Segment Open

-- ==== Sys2Proof/Machine/ScalarFp.lean ====
section
/-! DEFINITION. Scalar floating point (SFP, R84 to R89), control registers (SCR, R90 to R92), and timing and tokens (TIM,
R93, R24 to R26). -/
namespace Sys2Proof.Machine

/-! ### SFP -/

/-- The FP32 value of a scalar register (R84). -/
def State.f32 (s : State) (r : SReg) : Nat := (s.src r).toNat % 2 ^ 32

def outFp (r : Nat × FFlags) : Word × FFlags := (wordOf r.1, r.2)

/-- An arithmetic function of two sources, latency 4 (R85). -/
def fpArith (d a b : SReg) (f : Rm → Nat → Nat → Nat × FFlags) (s : State) : State :=
  issueFp (Need.bit 2) [a, b] d 4 (fun s => outFp (f s.hart.fcr (s.f32 a) (s.f32 b))) s

/-- A fused multiply-add, the NaN order A, B, D (R85). -/
def fpFused (d a b : SReg) (negA negD : Bool) (s : State) : State :=
  issueFp (Need.bit 2) [a, b, d] d 4 (fun s =>
    let x := if negA then negBits .f32 (s.f32 a) else s.f32 a
    let z := if negD then negBits .f32 (s.f32 d) else s.f32 d
    outFp (fFma .f32 s.hart.fcr x (s.f32 b) z [x, s.f32 b, z])) s

/-- A compare, minimum, maximum or sign function, latency 2 (R86). -/
def fpTest (d a b : SReg) (f : Nat → Nat → Nat × FFlags) (s : State) : State :=
  issueFp (Need.bit 2) [a, b] d 2 (fun s => outFp (f (s.f32 a) (s.f32 b))) s

/-- A conversion, latency 3 (R88). -/
def fpConv (d a : SReg) (f : Rm → Word → Nat × FFlags) (s : State) : State :=
  issueFp (Need.bit 2) [a] d 3 (fun s => outFp (f s.hart.fcr (s.src a))) s

/-- `fadd` (R85). -/
def execFadd (d a b : SReg) (s : State) : Out := .next (fpArith d a b (fun rm x y => fAdd .f32 rm x y) s)
/-- `fsub` (R85). -/
def execFsub (d a b : SReg) (s : State) : Out := .next (fpArith d a b (fun rm x y => fAdd .f32 rm x (negBits .f32 y)) s)
/-- `fmul` (R85). -/
def execFmul (d a b : SReg) (s : State) : Out := .next (fpArith d a b (fun rm x y => fMul .f32 rm x y) s)
/-- `fmadd` (R85): a × b + d. -/
def execFmadd (d a b : SReg) (s : State) : Out := .next (fpFused d a b false false s)
/-- `fmsub` (R85): a × b − d. -/
def execFmsub (d a b : SReg) (s : State) : Out := .next (fpFused d a b false true s)
/-- `fnmsub` (R85): −a × b + d. -/
def execFnmsub (d a b : SReg) (s : State) : Out := .next (fpFused d a b true false s)
/-- `feq` (R86). -/
def execFeq (d a b : SReg) (s : State) : Out := .next (fpTest d a b (fun x y => ((fEq .f32 x y).toNat, nvQuiet .f32 x y)) s)
/-- `flt` (R86). -/
def execFlt (d a b : SReg) (s : State) : Out := .next (fpTest d a b (fun x y => ((fLt .f32 x y).toNat, nvOrdered .f32 x y)) s)
/-- `fle` (R86). -/
def execFle (d a b : SReg) (s : State) : Out := .next (fpTest d a b (fun x y => ((fLe .f32 x y).toNat, nvOrdered .f32 x y)) s)
/-- `fmin` (R86). -/
def execFmin (d a b : SReg) (s : State) : Out := .next (fpTest d a b (fun x y => fMinMax .f32 false x y) s)
/-- `fmax` (R86). -/
def execFmax (d a b : SReg) (s : State) : Out := .next (fpTest d a b (fun x y => fMinMax .f32 true x y) s)
/-- `fsgnj` (R86). -/
def execFsgnj (d a b : SReg) (s : State) : Out := .next (fpTest d a b (fun x y => (withSign .f32 x (fSign .f32 y), 0)) s)
/-- `fsgnjn` (R86). -/
def execFsgnjn (d a b : SReg) (s : State) : Out := .next (fpTest d a b (fun x y => (withSign .f32 x (!fSign .f32 y), 0)) s)
/-- `fsgnjx` (R86). -/
def execFsgnjx (d a b : SReg) (s : State) : Out := .next (fpTest d a b (fun x y => (withSign .f32 x (fSign .f32 x != fSign .f32 y), 0)) s)
/-- `fclass` (R87). -/
def execFclass (d a : SReg) (s : State) : Out :=
  .next (issueFp (Need.bit 2) [a] d 2 (fun s => (wordOf (fClass .f32 (s.f32 a)), 0)) s)
/-- `cvtfs` (R88). -/
def execCvtfs (d a : SReg) (s : State) : Out := .next (fpConv d a (fun rm x => f32ToInt rm 64 true (x.toNat % 2 ^ 32)) s)
/-- `cvtfu` (R88). -/
def execCvtfu (d a : SReg) (s : State) : Out := .next (fpConv d a (fun rm x => f32ToInt rm 64 false (x.toNat % 2 ^ 32)) s)
/-- `cvtfsz` (R88). -/
def execCvtfsz (d a : SReg) (s : State) : Out := .next (fpConv d a (fun _ x => f32ToInt .rtz 64 true (x.toNat % 2 ^ 32)) s)
/-- `cvtfuz` (R88). -/
def execCvtfuz (d a : SReg) (s : State) : Out := .next (fpConv d a (fun _ x => f32ToInt .rtz 64 false (x.toNat % 2 ^ 32)) s)
/-- `cvtsf` (R88). -/
def execCvtsf (d a : SReg) (s : State) : Out := .next (fpConv d a (fun rm x => intToF .f32 rm x.toInt) s)
/-- `cvtuf` (R88). -/
def execCvtuf (d a : SReg) (s : State) : Out := .next (fpConv d a (fun rm x => intToF .f32 rm x.toNat) s)
/-- `cvtfh` (R88). -/
def execCvtfh (d a : SReg) (s : State) : Out := .next (fpConv d a (fun rm x => f32ToBf rm (x.toNat % 2 ^ 32)) s)
/-- `cvthf` (R88). -/
def execCvthf (d a : SReg) (s : State) : Out := .next (fpConv d a (fun _ x => (bfToF32 (x.toNat % 2 ^ 16), 0)) s)

/-! ### SCR -/

/-- The trap registers are privileged (R41). -/
def isTrapReg (c : CReg) : Bool :=
  match c with
  | .trpc => true
  | .trcause => true
  | .trfrom => true
  | .trlg _ => true
  | _ => false

/-- An SCR function (R91): the old value goes to s[D], readable two slots on; a write takes effect two slots on (R92). The
new value is formed from the register as it stands at issue. -/
def issueCreg (srcs : List SReg) (d : SReg) (c : CReg) (new : State → Word → Option Word) (s : State) : State :=
  issue { caps := [[0]], priv := isTrapReg c } srcs [d] (fun s =>
    let old := s.hart.creg c
    let s' := s.writeReg d old 2
    let r : State := match new s old with
      | some v => s'.mapHart fun h => { h with infl := h.infl ++ [{ dest := .creg c, val := v, ready := h.slot + 2, flags := 0 }] }
      | none => s'
    r.advance) s

/-- `crr` (R91). -/
def execCrr (d : SReg) (c : CReg) (s : State) : Out := .next (issueCreg [] d c (fun _ _ => none) s)
/-- `crw` (R91). -/
def execCrw (d : SReg) (c : CReg) (a : SReg) (s : State) : Out := .next (issueCreg [a] d c (fun s _ => some (s.src a)) s)
/-- `crset` (R91) (DEDUCED, log entry 11). -/
def execCrset (d : SReg) (c : CReg) (a : SReg) (s : State) : Out :=
  .next (issueCreg [a] d c (fun s old => some (old ||| s.src a)) s)
/-- `crclr` (R91) (DEDUCED, log entry 11). -/
def execCrclr (d : SReg) (c : CReg) (a : SReg) (s : State) : Out :=
  .next (issueCreg [a] d c (fun s old => some (old &&& ~~~(s.src a))) s)

/-! ### TIM -/

/-- n slots, which pass in the back end too as idle beats (R107); the helm core has no vector queue (R244)
(DEDUCED, log entry 32). -/
def issueIdle (n : Nat) (s : State) : State :=
  issue (Need.bit 0) [] [] (fun s =>
    if s.hart.hst.helm then ticks (n - 1) s.advance else s.enqueue (.idle n) [] none n) s

/-- `nop` (R93). -/
def execNop (s : State) : Out := .next (issueIdle 1 s)
/-- `dly n` (R93), CNT holding n − 1. -/
def execDly (cnt : Fin 64) (s : State) : Out := .next (issueIdle (cnt.val + 1) s)

/-- The threshold test of R24. -/
def Token.reached (t : Token) (threshold : BitVec 32) : Bool := decide (0 ≤ (t.cnt - threshold).toInt)

/-- The token a hart's mode names. -/
def Hart.tok (h : Hart) (t : Tok) : Token := h.token h.hst.mode t

/-- A slot of a `tkw` that waits against a threshold (R24). -/
def State.tkwSlot (s : State) (tk : Tok) (thr : BitVec 32) : State :=
  if (s.hart.tok tk).reached thr then (s.mapHart fun h => { h with hold := .none }).advance else s.hold

/-- `tkw` with a threshold (R24): every cycle it waits is a slot; s[A] is read once, at its issue (R93). -/
def execTkwThreshold (tk : Tok) (a : SReg) (s : State) : Out :=
  .next (issue (Need.bit 0) [a] [] (fun s =>
    let thr : BitVec 32 := (s.src a).setWidth 32
    if (s.hart.tok tk).reached thr then s.advance else (s.mapHart fun h => { h with hold := .tkw tk thr }).hold) s)
/-- `tkw` in its drain form (R24). -/
def execTkwDrain (tk : Tok) (s : State) : Out :=
  .next (issue (Need.bit 0) [] [] (fun s => if (s.hart.tok tk).out = 0 then s.advance else s.hold) s)
/-- `tkr` (R26). -/
def execTkr (d : SReg) (tk : Tok) (s : State) : Out :=
  .next (issueReg (Need.bit 0) [] d 1 (fun s => (s.hart.tok tk).cnt.setWidth 64) s)
/-- `tkc` (R26): operations outstanding keep running. -/
def execTkc (tk : Tok) (a : SReg) (s : State) : Out :=
  .next (issue (Need.bit 0) [a] [] (fun s =>
    (s.mapHart fun h => h.setToken h.hst.mode tk ⟨(s.src a).setWidth 32, (h.tok tk).out⟩).advance) s)

end Sys2Proof.Machine
end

Segment Closed

_Task prompt:_ Print, unaltered, every line from the beginning of the material down to the line with "def fpArith (d".

_Exercise response:_
-- ==== Sys2Proof/Machine/ScalarFp.lean ====
section
/-! DEFINITION. Scalar floating point (SFP, R84 to R89), control registers (SCR, R90 to R92), and timing and tokens (TIM,
R93, R24 to R26). -/
namespace Sys2Proof.Machine

/-! ### SFP -/

/-- The FP32 value of a scalar register (R84). -/
def State.f32 (s : State) (r : SReg) : Nat := (s.src r).toNat % 2 ^ 32

def outFp (r : Nat × FFlags) : Word × FFlags := (wordOf r.1, r.2)

/-- An arithmetic function of two sources, latency 4 (R85). -/
def fpArith (d a b : SReg) (f : Rm → Nat → Nat → Nat × FFlags) (s : State) : State :=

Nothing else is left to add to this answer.